После долгого молчания, словно отвечая на важный вопрос, который эта ночь, его предки и его надежды задали ему, он сказал:

– Сегодня я весь день носил на голове этот мир.

И вскоре после этого он заснул. Он спал как гигант.

Глава 14

Папа возносил молитвы над телом Мамы. В комнате находился травник. Он выглядел очень свирепым, мудрым и от него пахло прелыми листьями. Он жевал какой-то корень и его зубы были коричневыми. Он обрызгал комнату жидкостью из своей полтыквины. По обеим сторонам от маминого тела горели свечи. Она лежала на мате, ее дыхание было мягким. Намазанные сурьмой веки блестели. На ее лице лежал труп летучей мыши. На ее плечи были нанесены надрезы бритвой, и я видел, как кровь стала черной, когда травник обработал надрезы пеплом. Травник заставил ее сесть прямо и выпить из чаши горькую жидкость. Мама скривила лицо. Травник начал стегать воздух, изгоняя незваных духов своей великолепной плеткой. Воздух сотрясался от криков духов.

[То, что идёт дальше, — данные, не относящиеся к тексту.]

/-- A module-fatal error is in effect (R542). -/
def fatal (s : State) : Bool := rdFld s 0x58 6 6 == 1

/-- GLB.BOOTSTAT.READY (R530). -/
def isReady (s : State) : Bool := rdFld s 0x4c 4 4 == 1

/-! ## Slots (R48, R49, R51) -/

def getTSlot (s : State) (d : Dir) (k : Nat) : TSlot :=
  match d with
  | .cw => tget {} s.trainCw k
  | .ccw => tget {} s.trainCcw k

def setTSlot (s : State) (d : Dir) (k : Nat) (x : TSlot) : State :=
  match d with
  | .cw => { s with trainCw := tput {} k x s.trainCw }
  | .ccw => { s with trainCcw := tput {} k x s.trainCcw }

/-- Slots of one direction, 4 N_c (R49). On an extended crossing a slot is only a place between two landings of the
module, and every number is one (R99). -/
def slotCount (s : State) : Nat := 4 * s.crs.nc

/-- The slot exists. -/
def slotOk (s : State) (k : Nat) : Bool := s.crs.ext || decide (k < slotCount s)

/-- The slots of a direction that differ from one that nothing has passed. -/
def train (s : State) (d : Dir) : Tab TSlot :=
  match d with
  | .cw => s.trainCw
  | .ccw => s.trainCcw

/-- The slot of a direction that has arrived last at a landing. -/
def lastSlot (x : Landing) (d : Dir) : Option Nat :=
  match d with
  | .cw => x.lastCw
  | .ccw => x.lastCcw

/-- Slot k has arrived at landing l. -/
def noteSlot (s : State) (l : Nat) (d : Dir) (k : Nat) : State :=
  let x := getLand s l
  setLand s l (match d with
    | .cw => { x with lastCw := some k }
    | .ccw => { x with lastCcw := some k })

/-- The slot is at the edge of an extended crossing, where it comes in: nothing has passed it, or the last landing
before the edge has. -/
def atEdge (s : State) (d : Dir) (x : TSlot) : Bool :=
  s.crs.ext && (match x.last with | some p => (nextLive s d p).isNone | none => true)

/-- The landing that forwarded the slot last is the live one before l. -/
def comesTo (s : State) (d : Dir) (x : TSlot) (l : Nat) : Bool :=
  if atEdge s d x then entryLand s d == some l
  else match x.last with
    | some p => nextLive s d p == some l
    | none => true

/-- No ferry that came into the same link before this slot is still on it, and the slots of a closed train pass a landing
in the order of their numbers (R51, R54). -/
def inOrder (s : State) (d : Dir) (k : Nat) (x : TSlot) (l : Nat) : Bool :=
  !((train s d).any fun e => e.2.ferry.isSome && e.2.last == x.last && decide (e.2.stamp < x.stamp)) &&
    (s.crs.ext || match lastSlot (getLand s l) d with
      | some j => k == (j + 1) % slotCount s
      | none => true)

/-- The slot may arrive at landing l now. -/
def arrivesAt (s : State) (d : Dir) (k : Nat) (l : Nat) : Bool :=
  let x := getTSlot s d k
  comesTo s d x l && inOrder s d k x l

/-- The launcher that owns a slot outside the gradient share (R51). -/
def slotOwner (s : State) (k : Nat) : Option Nat :=
  match sliceHome s (k % s.crs.nc) with
  | some h => launcherOf s h
  | none => none

/-- The quarter of a slot (R51). -/
def quarter (s : State) (k : Nat) : Nat := k / s.crs.nc

/-- The layer that a landing launches now; none outside laps and once it has launched every layer (R65). -/
def curLayer (s : State) (l : Nat) : Option LtLayer :=
  if s.crs.inLap then s.crs.lt.layers[(getLand s l).lpos]? else none

/-- The gradient share of the layer that a landing launches: 0 outside a lap. R51 divides the slots "while that layer's ferries
run" and does not say whose progress counts when landings are at different layers: the landing that asks for the slot looks
at the layer that it launches itself (DESIGN CHOICE, log 102). -/
def shareAt (s : State) (l : Nat) : Nat :=
  match curLayer s l with
  | some y => y.share
  | none => 0

/-- The landing owns the slot in this direction: as gradient launcher of the slice in the quarters below the gradient
share, else as the slice's launcher (R51). -/
def ownsSlot (s : State) (l : Nat) (d : Dir) (k : Nat) : Bool :=
  if quarter s k < shareAt s l then
    match sliceHome s (k % s.crs.nc) with
    | some h => nextLive s d h == some l
    | none => false
  else slotOwner s k == some l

Когда он опечатал наше пространство короткими заклинаниями в рифму, он снова усадил Маму прямо. Под нашим неусыпным взором он прижег мамино плечо и вытащил из ее плоти длинную иглу и три каури. Он вышел из дома и зарыл их в земле.

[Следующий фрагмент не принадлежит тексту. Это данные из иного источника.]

/-- A command leaves. -/
def sendNvme (s : State) (c : NvCmd) : State :=
  sendPacket { s with sto := { s.sto with
    cmds := s.sto.cmds.map fun d => if d.id = c.id then { d with sent := true } else d } } c.tgt
    fun n => .nvme c.tgt c.op c.nsid c.slba c.blocks c.fua c.data n

/-- The commands that wait for a connected target leave as far as its queues have room. -/
def pump (s : State) (t : Nat) : State := if connected s t then (sendable s t).foldl sendNvme s else s

/-- A command joins those without a completion. -/
def addNvme (s : State) (c : NvCmd) : State :=
  { s with sto := { s.sto with cmds := s.sto.cmds ++ [{ c with id := s.sto.next }], next := s.sto.next + 1 } }

/-- A command issued to its target. -/
def issueNvme (s : State) (use : NvUse) (tgt op nsid slba blocks : Nat) (fua : Bool) (data : List Byte) : State :=
  pump (addNvme s ⟨0, use, tgt, op, nsid, slba, blocks, data, fua, false⟩) tgt

/-- Blocks of an extent in commands of at most 1 MB: number of the first block within it, and the count. -/
def chunks (blocks : Nat) : List (Nat × Nat) :=
  (upto (ceilDiv blocks 256)).map fun i => (256 * i, min 256 (blocks - 256 * i))

/-- Reads of an extent, each for the use that its byte offset gives. -/
def readExtent (s : State) (e : PlanEntry) (use : Nat → NvUse) : State :=
  (chunks e.blocks).foldl (fun s c => issueNvme s (use (4096 * c.1)) e.tgt 2 e.nsid (e.slba + c.1) c.2 false []) s

/-- A connection to a target: a new queue pair on its far port, and a Connect with KATO = 0, the controller enabled and
its state read by its properties; a discovery controller is asked for its discovery log (R381, R382, R397, R424; log 78). -/
def connect (s : State) (t : Nat) : State :=
  let s := { s with
    xpt := { s.xpt with
      qps := (s.xpt.qps.filter fun q => q.tgt ≠ t) ++ [{ port := Config.targetPort t % 16, qp := s.xpt.nextQp, tgt := t }]
      nextQp := s.xpt.nextQp + 1 } }
  let s := addNvme s ⟨0, .connect, t, 3, 0, 0, 0, leBytes 4 0, false, true⟩
  let ops := if Config.discovery t then [3, 4, 5, 6] else [3, 4, 5]
  ops.foldl (fun s op => sendPacket s t fun n => .nvme t op 0 0 0 false (leBytes 4 0) n) s

/-- Connections to the targets of an operation, where none is there. -/
def connectAll (s : State) (ts : List Nat) : State :=
  ts.eraseDups.foldl (fun s t => if hasQp s t then s else connect s t) s

/-- The connection to a target ends, with its Connect. -/
def dropQp (s : State) (t : Nat) : State :=
  { s with
    xpt := { s.xpt with qps := s.xpt.qps.filter fun q => q.tgt != t }
    sto := { s.sto with cmds := s.sto.cmds.filter fun c => !(c.tgt == t && c.use == .connect) } }

/-- The operation that a command serves. -/
def NvUse.opOf : NvUse → Option NvOp
  | .connect => none
  | .load _ => some .load
  | .reload h v _ => some (.reload h v)
  | .slot _ | .table _ | .object _ _ | .write => some .ckpt

/-- Some command of an operation has no completion yet. -/
def opBusy (s : State) (o : NvOp) : Bool := s.sto.cmds.any fun c => c.use.opOf == some o

/-- An operation has ended: its connections have been lost by none (R383). -/
def endOp (s : State) (o : NvOp) : State := { s with sto := { s.sto with lost := s.sto.lost.filter fun x => x != o } }

/-- The commands of an operation are no longer outstanding, and those that wait behind them go on. -/
def dropCmds (s : State) (o : NvOp) : State :=
  let s := { s with sto := { s.sto with
    cmds := s.sto.cmds.filter fun c => c.use.opOf != some o
    lost := s.sto.lost.filter fun x => x != o } }
  (upto 16).foldl pump s

/-- STO.LERR or STO.CERR takes an error (R395). -/
def storeErr (s : State) (reg code tgt status : Nat) : State :=
  wr s reg (BitVec.ofNat 32 (2 ^ 31 + code + tgt % 16 * 2 ^ 8 + status % 2 ^ 15 * 2 ^ 16))

/-- Codes of STO.CERR and STO.LERR (R395). -/
inductive StoErr where
  | unreachable | status | timeout | digest | plan | aborted
deriving DecidableEq, Repr

def StoErr.num : StoErr → Nat
  | .unreachable => 1 | .status => 2 | .timeout => 3 | .digest => 4 | .plan => 5 | .aborted => 6

def rLerr : Nat := 0x8001c
def rCerr : Nat := 0x80018

end Sys2Proof.Machine
end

Когда он закончил лечение, Мама заснула, и выглядела она спокойнее, чем прежде. Травник и Папа торговались по поводу денег. Голос Папы был натянутый, он все просил, чтобы стоимость лечения была ниже. Травник не сбавлял цену. Папа сказал, что это все, что у него есть. Травник не уступал. Папа вздохнул, заплатил, и они сели поговорить. Я возненавидел травника за то, что он взял столько денег с Папы, и проклял его. Они беседовали как друзья, и я еще больше ненавидел его за то, что он притворялся нашим другом. Когда он встал, чтобы выйти, он заметил меня, казалось, впервые за все это время. Он сурово поглядел на меня и дал мне фунт, который я отдал Папе. Я взял назад свое проклятие, и он ушел. Я уселся Папе на ноги, и мы смотрели, как Мама шумно спит на кровати.

* * *

Позже, в тот же день, Папа сказал, что хочет пить. Мы пошли в бар. За стойкой Мадам Кото никого не было, кроме мух. Я слышал, как она поет на заднем дворе. Папа позвал ее, но она не слышала. Мы оба звали ее, стуча по столу, и все-таки она нас не услышала. Мы продолжали стучать по столу, выкрикивая ее имя, когда вдруг входная дверь распахнулась, и черный ветер ворвался в бар, обогнул нас и исчез в глиняном котле с водой.

– Ты видел это, Папа? – спросил я.

– Что?

– Черный ветер.

– Нет.

Вошла Мадам Кото, растрепанная, с руками, измазанными в крови животного.

– Так это вы двое. Я сейчас приду.

Она вышла и через несколько минут вернулась – руки чистые, волосы причесаны.

– Что вы будете пить?

Папа заказал обычное пальмовое вино и перечный суп с мясным жарким. Когда вино было подано на стол, мухи оживились вокруг нас. Со стены, пока мы пили, на нас смотрел геккон.

– Посмотри на геккона, Папа.

– Не бери в голову, – сказал он, не смотря. – Это наш друг, он наблюдает за нами.

Перечный суп был горячее, чем обычно, и я дул на него, чтобы охладить.

– Выпей немного воды, – сказала Мадам Кото.

– Нет, я не хочу воды.

– Почему?

– Черный ветер вошел туда.

– Какой ветер?

– Не обращайте на него внимания, – сказал Папа.

Она посмотрела на меня с подозрением.

– У вас странный сын, – ответила она и села напротив нас на стол.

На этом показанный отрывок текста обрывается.